* **What needs to be done**: The expected result is the segment of the entries that begins with the line containing "fallsDue (p.voiceDue p.path.stick)" and ends with the last line, copied verbatim.

____________

-- ==== Sys2Proof/Machine/Tick.lean ====
section
/-! DEFINITION. One millisecond of the timebase: the input lines are sampled and the events that fall
due are queued (00_scope.md "Time"; R34, R40, R42, R51, R76, R107, R168; log 1, log 2). -/

namespace Sys2Proof.Machine

/-- Samples a new presence level must be shown at before it is taken (R40, R107). -/
def presenceSamples : Nat := 10

/-- Samples a new radio-test level must be shown at before it is taken (R76). -/
def testSamples : Nat := 20

/-- A run of samples that differ from the level taken: over at a sample that shows it again. -/
def nextRun (taken level : Bool) (run : Nat) : Nat := if level = taken then 0 else run + 1

/-- The timebase one millisecond on, and the lines sampled (R40, R76, R107). -/
def sampled (p : Part) : Part :=
  let c := p.clock
  if c.firstTaken then
    p.withClock { c with
      now := c.now + 1
      opticalRun := nextRun p.optical.present c.pins.opres c.opticalRun
      testRun := nextRun p.path.test c.pins.rtest c.testRun
      radioRun := nextRun p.radio.present c.pins.rpres c.radioRun }
  else p.withClock { c with now := c.now + 1 }

/-- The event, where it falls due. -/
def fallsDue (b : Bool) (i : Instr) : List Instr := if b then [i] else []

/-- What the lines give rise to at a sample (R40, R42, R51, R76, R107). -/
def lineEvents (p : Part) : List Instr :=
  let pins := p.clock.pins
  if p.clock.firstTaken then
    fallsDue (decide (presenceSamples ≤ p.clock.opticalRun))
        (if p.optical.present then .opticalPresenceFall else .opticalPresenceRise pins.olos) ++
      fallsDue (p.optical.present && pins.olos != p.optical.losLevel) (.losChange pins.olos) ++
      fallsDue (decide (testSamples ≤ p.clock.testRun)) (.radioTestChange pins.rtest) ++
      fallsDue (decide (presenceSamples ≤ p.clock.radioRun))
        (if p.radio.present then .radioPresenceFall else .radioPresenceRise)
  else [.firstMillisecond pins.opres pins.olos pins.rtest pins.rpres]

/-- How the attempt in flight is left unanswered as its time limit passes in the millisecond `now`: with the data
line high or held low, wherever it had got to (R35; free values, log 28). -/
def limitPassed (now : Nat) : Unanswered :=
  match Config.busHeld now with
  | none => .timeout (Config.busReached now)
  | some pulses => .stuck (Config.busReached now) pulses

/-- The events of the optical monitor and the health unit that fall due (chapters 3 and 4). -/
def opticalDue (p : Part) : List Instr :=
  fallsDue p.pollDue .pollStart ++
    fallsDue (decide (p.optical.poll = .firstAttempt) && p.attemptLate)
      (.pollRetry (limitPassed p.clock.now)) ++
    fallsDue (decide (p.optical.poll = .retry) && p.attemptLate) (.pollFailed (limitPassed p.clock.now)) ++
    fallsDue p.txOffDue.isSome .txOffEnd ++ fallsDue p.settlingDue .settlingEnd ++
    fallsDue p.runDue .automaticRestartExpiry ++ fallsDue p.staleDue .stalenessExpiry

/-- The expiries of the path controller that fall due (chapter 5). -/
def pathDue (p : Part) : List Instr :=
  fallsDue p.dwellDue .dwellExpiry ++ fallsDue p.proveDue .proveExpiry ++
    fallsDue p.strandedProveDue .strandedProveExpiry ++
    fallsDue (p.voiceDue p.path.quiet) .voiceQuietExpiry ++
    fallsDue (p.voiceDue p.path.stick) .voiceStickExpiry ++
    classes.flatMap fun c => fallsDue (p.drainDue c) (.drainLimitExpiry c)

/-- The transfer on the lane is over (R119; log 4). -/
def Part.laneDue (p : Part) : Bool := p.radio.lane.any fun t => t.ends ≤ p.clock.now

/-- The expiries of the radio link controller that fall due (chapter 6). -/
def radioDue (p : Part) : List Instr :=
  fallsDue p.startDue .startTimerExpiry ++ fallsDue p.silenceDue .silenceTimerExpiry ++
    fallsDue p.recoverDue .recoverTimerExpiry ++ fallsDue p.detachDue .detachTimerExpiry ++
    fallsDue p.answerDue .answerTimerExpiry ++ fallsDue p.retryDue .retryTimerExpiry ++
    fallsDue p.reattemptDue .reAttemptTimerExpiry ++ fallsDue p.lingerDue .lingerExpiry ++
    ((p.radio.outstanding.filter fun e => Timer.due e.accept p.clock.now).map fun e =>
      .acceptTimerExpiry e.link) ++
    fallsDue p.laneDue .transferEnd

/-- The relay's millisecond of accrual and the age expiries that fall due (R163, R168). -/
def relayDue (p : Part) : List Instr :=
  fallsDue p.attached .creditAccrual ++
    classes.flatMap fun c =>
      ((p.relay.queues.get c).filter fun f => p.relay.ages.get c ≤ f.age p.clock.now).map fun _ =>
        .ageExpiry c

/-- Every event that falls due in the present millisecond. -/
def dueEvents (p : Part) : List Instr :=
  lineEvents p ++ opticalDue p ++ pathDue p ++ radioDue p ++ relayDue p

/-- An event put in its place by rank. -/
def insertRanked (x : Nat × Instr) : List (Nat × Instr) → List (Nat × Instr)
  | [] => [x]
  | y :: ys => if x.1 ≤ y.1 then x :: y :: ys else y :: insertRanked x ys

/-- The events of one millisecond in an order the manual leaves open (log 2). -/
def orderTies (now : Nat) (es : List Instr) : List Instr :=
  ((es.mapIdx fun n i => (Config.tieKey now n, i)).foldr insertRanked []).map Prod.snd

/-- One millisecond (log 1). -/
def tick (s : State) : State :=
  let p := sampled s.part
  { s with part := p, pending := orderTies p.clock.now (dueEvents p) }

end Sys2Proof.Machine
end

____________

* **Result of this task**:
    fallsDue (p.voiceDue p.path.stick) .voiceStickExpiry ++
    classes.flatMap fun c => fallsDue (p.drainDue c) (.drainLimitExpiry c)

/-- The transfer on the lane is over (R119; log 4). -/
def Part.laneDue (p : Part) : Bool := p.radio.lane.any fun t => t.ends ≤ p.clock.now

/-- The expiries of the radio link controller that fall due (chapter 6). -/
def radioDue (p : Part) : List Instr :=
  fallsDue p.startDue .startTimerExpiry ++ fallsDue p.silenceDue .silenceTimerExpiry ++
    fallsDue p.recoverDue .recoverTimerExpiry ++ fallsDue p.detachDue .detachTimerExpiry ++
    fallsDue p.answerDue .answerTimerExpiry ++ fallsDue p.retryDue .retryTimerExpiry ++
    fallsDue p.reattemptDue .reAttemptTimerExpiry ++ fallsDue p.lingerDue .lingerExpiry ++
    ((p.radio.outstanding.filter fun e => Timer.due e.accept p.clock.now).map fun e =>
      .acceptTimerExpiry e.link) ++
    fallsDue p.laneDue .transferEnd

/-- The relay's millisecond of accrual and the age expiries that fall due (R163, R168). -/
def relayDue (p : Part) : List Instr :=
  fallsDue p.attached .creditAccrual ++
    classes.flatMap fun c =>
      ((p.relay.queues.get c).filter fun f => p.relay.ages.get c ≤ f.age p.clock.now).map fun _ =>
        .ageExpiry c

/-- Every event that falls due in the present millisecond. -/
def dueEvents (p : Part) : List Instr :=
  lineEvents p ++ opticalDue p ++ pathDue p ++ radioDue p ++ relayDue p

/-- An event put in its place by rank. -/
def insertRanked (x : Nat × Instr) : List (Nat × Instr) → List (Nat × Instr)
  | [] => [x]
  | y :: ys => if x.1 ≤ y.1 then x :: y :: ys else y :: insertRanked x ys

/-- The events of one millisecond in an order the manual leaves open (log 2). -/
def orderTies (now : Nat) (es : List Instr) : List Instr :=
  ((es.mapIdx fun n i => (Config.tieKey now n, i)).foldr insertRanked []).map Prod.snd

/-- One millisecond (log 1). -/
def tick (s : State) : State :=
  let p := sampled s.part
  { s with part := p, pending := orderTies p.clock.now (dueEvents p) }

end Sys2Proof.Machine
end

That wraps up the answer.